Trump Indictment Is Reckless and Harms Judicial System


Manhattan District Attorney Alvin Bragg arrives to the courtroom during the Trump Organization tax fraud trial at the New York Supreme Court on December 06, 2022 in New York City
Michael M. Santiago/Getty Images


A Manhattan grand jury has indicted former President Donald Trump on more than 30 charges, reportedly related to his hush-money payment to porn star Stormy Daniels. This case seems extremely flimsy on its merits and is especially problematic given the historic importance of a first-ever indictment of a former president.

Hush payments may be sleazy, but let’s be clear, they are legal. The violation of the law in the Daniels payment may have been in how it was logged in the Trump Organization accounts, and at most, this is a misdemeanor. The idea of going after a former president, with all the political consequences involved, on such a piddling charge was so self-evidently absurd that no minimally self-respecting prosecutor would do it. But it seems that Alvin Bragg, Manhattan’s District Attorney, is crossing the Rubicon.

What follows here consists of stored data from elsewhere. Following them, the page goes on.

/-- Condition 1 fails one line above its range: the negated conjunction holds, and the step is refused. -/
theorem witness_IllegalConfigurationIsRefused :
    ¬(badState.cfg.pLines ≤ 4) ∧ step badState = .refused .illegalConfig ∧
    ({ Cfg.standard with pLines := 4, pCols := 20 } : Cfg).legal = true := ⟨by decide, rfl, by decide⟩

theorem witness_StepKeepsTheConfiguration : ∃ t, step s7 = .next t := ⟨_, rfl⟩

/-- The four bits of the mask at their ends, and the bits next to them. -/
theorem witness_DbusIsAMaskedPortWrite :
    Cfg.standard.legal = true ∧
    (Cfg.standard.pDataShift ≤ 4 ∧ 4 < Cfg.standard.pDataShift + 4 ∧ 4 < (portAt 0#4).length) ∧
    (Cfg.standard.pDataShift ≤ 7 ∧ 7 < Cfg.standard.pDataShift + 4 ∧ 7 < (portAt 0#4).length) ∧
    3 < Cfg.standard.pDataShift ∧ Cfg.standard.pDataShift + 4 ≤ 8 := by decide

theorem witness_SendCmdSendsTheByte : s0.Ready := s0_ready

theorem witness_SendDataSendsTheByte : s0.Ready := s0_ready

theorem witness_ClearAndHomeWaitLong : s0.Ready := s0_ready

theorem witness_WriteStringSendsEachByte : s0.Ready := s0_ready

/-- Both corners of the display. -/
theorem witness_GotoSendsTheAddress : s0four.Ready ∧
    (1 ≤ (1#8).toNat ∧ (1#8).toNat ≤ s0four.cfg.pLines ∧ 1 ≤ (1#8).toNat ∧ (1#8).toNat ≤ s0four.cfg.pCols) ∧
    (1 ≤ (4#8).toNat ∧ (4#8).toNat ≤ s0four.cfg.pLines ∧ 1 ≤ (20#8).toNat ∧ (20#8).toNat ≤ s0four.cfg.pCols) :=
  ⟨s0four_ready, by decide, by decide⟩

theorem witness_DefCharSendsTheEightRows : s0.Ready ∧ (0#8).toNat ≤ 7 ∧ (7#8).toNat ≤ 7 := ⟨s0_ready, by decide⟩

theorem witness_DisplayTogglesResendTheSlot : s0.Ready ∧ s0.shadow.displayControl = some 0x04#8 := ⟨s0_ready, rfl⟩

theorem witness_EntryModeSendsTwoCommands : s0.Ready ∧ s0.shadow.entryMode = some 0x02#8 ∧
    0x02#8 &&& ~~~(s0.cfg.hd.emId ||| s0.cfg.hd.emS) = 0#8 := ⟨s0_ready, rfl, by decide⟩

/-- Every toggle class: its whole mask set, and for FunctionSet all but DL set and all cleared. -/
theorem witness_SetFlagResendsTheSlot : s0.Ready ∧
    (∀ i ∈ [InstrClass.entryMode, .displayControl, .cursorDisplayShift], i.isToggle = true ∧
      i.mask s0.cfg.hd &&& ~~~(i.mask s0.cfg.hd) = 0#8 ∧ i ≠ .functionSet ∧ (s0.shadow.get i).isSome = true) ∧
    InstrClass.functionSet.isToggle = true ∧ 0x0C#8 &&& ~~~(InstrClass.functionSet.mask s0.cfg.hd) = 0#8 ∧
    0x0C#8 &&& s0.cfg.hd.fsDl = 0#8 ∧ 0x1C#8 &&& ~~~(InstrClass.functionSet.mask s0.cfg.hd) = 0#8 ∧
    s0.shadow.get .functionSet = some 0x08#8 := ⟨s0_ready, by decide⟩

theorem witness_BacklightDrivesTheLine : s0bl.Ready ∧ s0bl.cfg.pBacklight = true ∧ s0.Ready ∧ s0.cfg.pBacklight = false :=
  ⟨s0bl_ready, rfl, s0_ready, rfl⟩

theorem witness_InitReachesReady : State.reset.Idle ∧ State.reset.phase = 0#4 := ⟨reset_idle, rfl⟩

theorem witness_InitUnderEverySchedule : Cfg.standard.legal = true ∧ Cfg.standard.hd = HDTable.standard ∧
    Cfg.standard.pLongOps = [0x01#8, 0x02#8, 0x03#8] := by decide

theorem witness_InitWaitCounts : Cfg.standard.legal = true ∧ Cfg.standard.hd = HDTable.standard ∧
    Cfg.standard.pLongOps = [0x01#8, 0x02#8, 0x03#8] := by decide

/-- Both ends of every range. -/
theorem witness_ReservedCodesFault : State.reset.Idle ∧
    (0x10 ≤ (0x10#8).toNat ∧ (0x1F#8).toNat ≤ 0x1F) ∧ (0x20 ≤ (0x20#8).toNat ∧ (0x3F#8).toNat ≤ 0x3F) ∧
    (0x40 ≤ (0x40#8).toNat ∧ (0x7F#8).toNat ≤ 0x7F) ∧ 0x80 ≤ (0x80#8).toNat ∧ 0x80 ≤ (0xFF#8).toNat :=
  ⟨reset_idle, by decide⟩

theorem witness_OutputWordsAreSent : s0.cfg.legal = true := by decide

theorem witness_LoneNibbleIsOneStrobe : State.reset.cfg.legal = true := by decide

theorem witness_HaltedBlockIgnoresRequests : halted.cfg.legal = true ∧ halted.fault.v = true ∧
    (Instr.sendData 0x41#8).wf = true ∧ requestCode (.sendData 0x41#8) = some 0x02#8 := by decide

/-- F14. -/
theorem witness_BusyBlockFaultsEveryRequest : s7.cfg.legal = true ∧ s7.fault.v = false ∧ s7.busy = true ∧
    (Instr.reserved80FF 0xFF#8).wf = true ∧ requestCode (.reserved80FF 0xFF#8) = some 0xFF#8 := by decide

/-- F11. -/
theorem witness_NotReadyBlockFaultsRuntimeRequests : State.reset.Idle ∧ State.reset.phase ≠ 9#4 ∧
    requestCode (.goto 0#8 0#8) = some 0x04#8 ∧ (Instr.goto 0#8 0#8).wf = true ∧ 0x04#8 ≠ 0#8 ∧ (0x04#8).toNat ≤ 0x0D :=
  ⟨reset_idle, by decide⟩

theorem witness_SecondInitFaults : s0.Idle ∧ s0.phase ≠ 0#4 := ⟨s0_idle, by decide⟩

/-- Row 0 and the first row below; column 0 and the first column to the right. -/
theorem witness_GotoFaultsOutOfRange : s0.Ready ∧ (0#8).toNat < 1 ∧ s0.cfg.pLines < (3#8).toNat ∧
    1 ≤ (2#8).toNat ∧ (2#8).toNat ≤ s0.cfg.pLines ∧ s0.cfg.pCols < (17#8).toNat := ⟨s0_ready, by decide⟩

theorem witness_DefCharFaultsOnIndexOrLength : s0.Ready ∧ 7 < (8#8).toNat ∧ (7#8).toNat ≤ 7 ∧
    (List.replicate 7 0#8).length ≠ 8 ∧ (List.replicate 9 0#8).length ≠ 8 := ⟨s0_ready, by decide⟩

/-- F1 (an address class), F5 (a don't-care bit), F7 (DL among legal flags). -/
theorem witness_SetFlagFaultsInOrder : s0.Ready ∧
    0x40#8 ∉ [s0.cfg.hd.entryMode, s0.cfg.hd.displayControl, s0.cfg.hd.shift, s0.cfg.hd.functionSet] ∧
    (InstrClass.functionSet.isToggle = true ∧ 0x20#8 = InstrClass.functionSet.opcode s0.cfg.hd ∧
      0x03#8 &&& ~~~(InstrClass.functionSet.mask s0.cfg.hd) ≠ 0#8) ∧
    (0x20#8 = s0.cfg.hd.functionSet ∧ 0x18#8 &&& ~~~(InstrClass.functionSet.mask s0.cfg.hd) = 0#8 ∧
      0x18#8 &&& s0.cfg.hd.fsDl ≠ 0#8) := ⟨s0_ready, by decide⟩

/-- A Ready block with no slot written. -/
theorem witness_UnwrittenSlotFaults : { State.reset with phase := 9#4 }.Ready ∧
    { State.reset with phase := 9#4 }.shadow.displayControl = none ∧
    { State.reset with phase := 9#4 }.shadow.entryMode = none ∧
    (InstrClass.functionSet.isToggle = true ∧ 0x08#8 &&& ~~~(InstrClass.functionSet.mask State.reset.cfg.hd) = 0#8 ∧
      0x08#8 &&& State.reset.cfg.hd.fsDl = 0#8 ∧ { State.reset with phase := 9#4 }.shadow.get .functionSet = none) :=
  ⟨⟨⟨by decide, rfl, rfl⟩, rfl⟩, by decide⟩

theorem witness_FaultsArePrecise : ∃ t, exec (.goto 0#8 1#8) s0 = .next t ∧ t.fault ≠ s0.fault := ⟨_, rfl, by decide⟩

theorem witness_StepKeepsBusyWithActive : BusyInv s7 ∧ ∃ t, step s7 = .next t := ⟨⟨rfl, by decide⟩, _, rfl⟩

theorem witness_StepKeepsSettled : SettledInv sInit ∧ ∃ t, step sInit = .next t :=
  ⟨⟨rfl, by decide, by decide⟩, _, rfl⟩

theorem witness_StepKeepsPhaseOrder : PhaseInv sInit ∧ (∃ t, step sInit = .next t) ∧ sInit.noReset = true :=
  ⟨⟨by decide, by decide, by decide⟩, ⟨_, rfl⟩, rfl⟩

theorem witness_StepNeverDrivesRwHigh : RwInv sInit ∧ ∃ t, step sInit = .next t :=
  ⟨⟨by decide, by decide, by decide⟩, _, rfl⟩
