-- ==== Sys2Proof/Decode.lean ====
section
/-! DEFINITION. The decoder of command packets and, after it, the encoder (R71 to R78). -/

namespace Sys2Proof

/-! ### Byte order of the packet's integers -/

/-- The little-endian 32-bit integer of four bytes, `b0 + 2^8 b1 + 2^16 b2 + 2^24 b3` (R55, R71). -/
def le32 (b0 b1 b2 b3 : Byte) : Word := b3 ++ b2 ++ b1 ++ b0

/-- Byte `k` of a little-endian 32-bit integer (R55, R71). -/
def leByte (w : Word) (k : Nat) : Byte := w.extractLsb' (8 * k) 8

/-! ### Fields of a packet -/

/-- R76 step (1): assemble H, ADDR, LEN, KEY, AUX by the layout of R71. -/
def assemble (p : Packet) : Fields where
  op := p[0]
  rnd := p[1]
  mrnd := p[2]
  rsv := p[3]
  addr := le32 p[4] p[5] p[6] p[7]
  len := le32 p[8] p[9] p[10] p[11]
  key := Vector.ofFn fun i : Fin 16 => p[12 + i.val]
  aux := Vector.ofFn fun i : Fin 8 => p[28 + i.val]

/-- The header word H (R71). -/
def Fields.header (f : Fields) : Word := le32 f.op f.rnd f.mrnd f.rsv

/-! ### Formats and the opcode table -/

/-- The format uses ADDR and LEN (R74). -/
def Format.usesBuffer : Format → Bool
  | .cfg => false
  | .kal => true
  | .kial => true
  | .k => false
  | .al => true
  | .zero => false
  | .t => false
  | .ktal => true

/-- The format uses KEY (R74). -/
def Format.usesKey : Format → Bool
  | .cfg => false
  | .kal => true
  | .kial => true
  | .k => true
  | .al => false
  | .zero => false
  | .t => false
  | .ktal => true

/-- The format uses AUX, as IV or as tag (R74). -/
def Format.usesAux : Format → Bool
  | .cfg => false
  | .kal => false
  | .kial => true
  | .k => false
  | .al => false
  | .zero => false
  | .t => true
  | .ktal => true

/-- R76 step (3): every field outside the header word that the format does not use is all zero. -/
def Format.unusedZero (fm : Format) (f : Fields) : Bool :=
  (fm.usesBuffer || (f.addr == 0 && f.len == 0)) &&
  (fm.usesKey || f.key == zeroKey) &&
  (fm.usesAux || f.aux == zeroBlock)

/-- A row of the opcode map (R75): the opcode, the format, `match` and `mask` over the header word, and
the command the row's fields stand for (R72). -/
structure Row where
  op : Byte
  format : Format
  matchWord : Word
  mask : Word
  build : Fields → Instr

/-- A packet selects the row iff `(H AND mask) == match` (R75). -/
def Row.selects (r : Row) (h : Word) : Bool := (h &&& r.mask) == r.matchWord

/-- The opcode map: `configure` and the cipher commands (R75). -/
def cipherRows : List Row :=
  [ ⟨0x01, .cfg, 0x00000001, 0xFF0000FF, fun f => .configure f.rnd f.mrnd⟩,
    ⟨0x10, .kal, 0x00000010, 0xFFFFFFFF, fun f => .ecbEncrypt f.key f.addr f.len⟩,
    ⟨0x11, .kal, 0x00000011, 0xFFFFFFFF, fun f => .ecbDecrypt f.key f.addr f.len⟩,
    ⟨0x20, .kial, 0x00000020, 0xFFFFFFFF, fun f => .cfbEncrypt f.key f.aux f.addr f.len⟩,
    ⟨0x21, .kial, 0x00000021, 0xFFFFFFFF, fun f => .cfbDecrypt f.key f.aux f.addr f.len⟩,
    ⟨0x30, .kial, 0x00000030, 0xFFFFFFFF, fun f => .ofbEncrypt f.key f.aux f.addr f.len⟩,
    ⟨0x31, .kial, 0x00000031, 0xFFFFFFFF, fun f => .ofbDecrypt f.key f.aux f.addr f.len⟩ ]

/-- The opcode map: the MAC commands (R75). -/
def macRows : List Row :=
  [ ⟨0x40, .k, 0x00000040, 0xFFFFFFFF, fun f => .macInit f.key⟩,
    ⟨0x41, .al, 0x00000041, 0xFFFFFFFF, fun f => .macUpdate f.addr f.len⟩,
    ⟨0x42, .zero, 0x00000042, 0xFFFFFFFF, fun _ => .macFinish⟩,
    ⟨0x43, .zero, 0x00000043, 0xFFFFFFFF, fun _ => .macGet⟩,
    ⟨0x44, .t, 0x00000044, 0xFFFFFFFF, fun f => .macCmp f.aux⟩,
    ⟨0x48, .kal, 0x00000048, 0xFFFFFFFF, fun f => .macCompute f.key f.addr f.len⟩,
    ⟨0x49, .ktal, 0x00000049, 0xFFFFFFFF, fun f => .macVerify f.key f.aux f.addr f.len⟩ ]

/-- The opcode map, fourteen rows (R75). -/
def opcodeRows : List Row := cipherRows ++ macRows

/-! ### Decoding -/

/-- Why bytes are not a legal packet. The host sees one status for all of them, IllegalCommand (R77, R202). -/
inductive DecodeRefusal where
  /-- Not exactly 36 bytes: no packet at all (R70). -/
  | notAPacket
  /-- R77(a). -/
  | unknownOpcode
  /-- R77(b). -/
  | reservedNotZero
  /-- R77(c). -/
  | roundsNotZero
  /-- R77(d). -/
  | unusedFieldNotZero
  deriving DecidableEq, Repr

/-- The reason when no row of the table selects the header word. -/
def headerRefusal (f : Fields) : DecodeRefusal :=
  if opcodeRows.all (fun r => r.op != f.op) then .unknownOpcode
  else if f.rsv != 0 then .reservedNotZero
  else .roundsNotZero

/-- R76 steps (2) to (4) on assembled fields. -/
def decodeFields (f : Fields) : Except DecodeRefusal Instr :=
  match opcodeRows.find? (fun r => r.selects f.header) with
  | none => .error (headerRefusal f)
  | some r => if r.format.unusedZero f then .ok (r.build f) else .error .unusedFieldNotZero

/-- The decoding procedure of R76, total on packets. -/
def decodePacket (p : Packet) : Except DecodeRefusal Instr := decodeFields (assemble p)

/-- Decoding of any bytes: a command exists only once exactly 36 bytes are present (R70). -/
def decode (bytes : List Byte) : Except DecodeRefusal Instr :=
  if h : bytes.length = 36 then decodePacket ⟨bytes.toArray, by simpa using h⟩ else .error .notAPacket

/-! ### Encoding -/

/-- The fields with everything zero but the opcode (R74: unused fields are all zero). -/
def Fields.ofOpcode (op : Byte) : Fields := ⟨op, 0, 0, 0, 0, 0, zeroKey, zeroBlock⟩

/-- The fields of a command: its opcode, its operands, every unused field zero (R72, R74 to R76). -/
def Instr.fields : Instr → Fields
  | .configure r m => { Fields.ofOpcode 0x01 with rnd := r, mrnd := m }
  | .ecbEncrypt k a n => { Fields.ofOpcode 0x10 with key := k, addr := a, len := n }
  | .ecbDecrypt k a n => { Fields.ofOpcode 0x11 with key := k, addr := a, len := n }
  | .cfbEncrypt k v a n => { Fields.ofOpcode 0x20 with key := k, aux := v, addr := a, len := n }
  | .cfbDecrypt k v a n => { Fields.ofOpcode 0x21 with key := k, aux := v, addr := a, len := n }
  | .ofbEncrypt k v a n => { Fields.ofOpcode 0x30 with key := k, aux := v, addr := a, len := n }
  | .ofbDecrypt k v a n => { Fields.ofOpcode 0x31 with key := k, aux := v, addr := a, len := n }
  | .macInit k => { Fields.ofOpcode 0x40 with key := k }
  | .macUpdate a n => { Fields.ofOpcode 0x41 with addr := a, len := n }
  | .macFinish => Fields.ofOpcode 0x42
  | .macGet => Fields.ofOpcode 0x43
  | .macCmp t => { Fields.ofOpcode 0x44 with aux := t }
  | .macCompute k a n => { Fields.ofOpcode 0x48 with key := k, addr := a, len := n }
  | .macVerify k t a n => { Fields.ofOpcode 0x49 with key := k, aux := t, addr := a, len := n }

/-- An instruction is well formed when its fields are legal by R77; its typed operands leave no other case. -/
def Instr.wellFormed (i : Instr) : Bool := i.fields.wellFormed

/-- Byte `i` of the packet that holds the fields (R71). -/
def Fields.byteAt (f : Fields) (i : Nat) : Byte :=
  if i = 0 then f.op
  else if i = 1 then f.rnd
  else if i = 2 then f.mrnd
  else if i = 3 then f.rsv
  else if i < 8 then leByte f.addr (i - 4)
  else if i < 12 then leByte f.len (i - 8)
  else if h : i < 28 then f.key[i - 12]'(by omega)
  else if h : i < 36 then f.aux[i - 28]'(by omega)
  else 0

/-- The packet that holds the fields (R71). -/
def Fields.packet (f : Fields) : Packet := Vector.ofFn fun i : Fin 36 => f.byteAt i.val

/-- The one packet a command encodes to (R76). -/
def encode (i : Instr) : Packet := i.fields.packet

/-! ### The opcode table's own words -/

/-- The packet whose first `nbits` bits are the low `nbits` bits of `w`, bit 0 being bit 0 of `P[0]`, and
whose other bits are 0: the header word is little-endian, so byte `k` is bits `8k+7 .. 8k` (R71). -/
def tableWordPacket (nbits w : Nat) : Packet :=
  Vector.ofFn fun i : Fin 36 => BitVec.ofNat 8 ((w % 2 ^ nbits) >>> (8 * i.val))

/-- The instruction the decoder reads from an opcode-table word. -/
def decodeTableWord (nbits w : Nat) : Option Instr :=
  match decode (tableWordPacket nbits w).toList with
  | .ok i => some i
  | .error _ => none

end Sys2Proof
end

“The question, then, was how to bootstrap up the alleged misdemeanor into a felony. Under New York law, the false bookkeeping could be a felony if it was in service of another crime, which Bragg apparently posits was a campaign-finance violation. Yet it’s not clear that the payment was a campaign-finance violation at all. Trump can plausibly argue that he wished to avoid personal embarrassment. It is easy to imagine the same people going after Trump now equally objecting if he had used campaign funds, on grounds that a payment resulting from an alleged affair is a personal matter.”

There’s also a question of whether the statute of limitations has expired on these supposed offenses, and of the credibility of two of the star witnesses, confessed fraudster Michael Cohen and a porn star, among other issues. It’s important to note that federal prosecutors passed on this case, and Bragg’s predecessor, Cyrus Vance, decided it wasn’t worth pursuing.

Bragg promised to prosecute Trump during his campaign for DA, and all signs point to this being an instance of promises made, promises kept. But deciding that a certain individual should be prosecuted, and then twisting the law to find a way to nail him, is a gross violation of how our system of justice is supposed to work.

The prosecution is going to create an unprecedented situation, with a former president and the leading candidate for a major-party nomination dragged through a criminal case as he runs for president. It is going to heighten emotions and drive further political divisions. It should be incumbent on everyone to avoid irresponsible rhetoric, even though Trump, with his taste for the incendiary and conspiratorial, likely won’t do that.

In sheer political terms, Trump will benefit, at least in the short and medium term, from the attention and Republican sympathy that will come with the indictment. Any further indictments, whatever the merits, will inevitably be discredited to some extent or other by Bragg going first with these dubious charges. There will surely be other, unforeseen consequences, none of which are likely to be good.

This act might serve Bragg’s political purposes, but the country will face the consequences.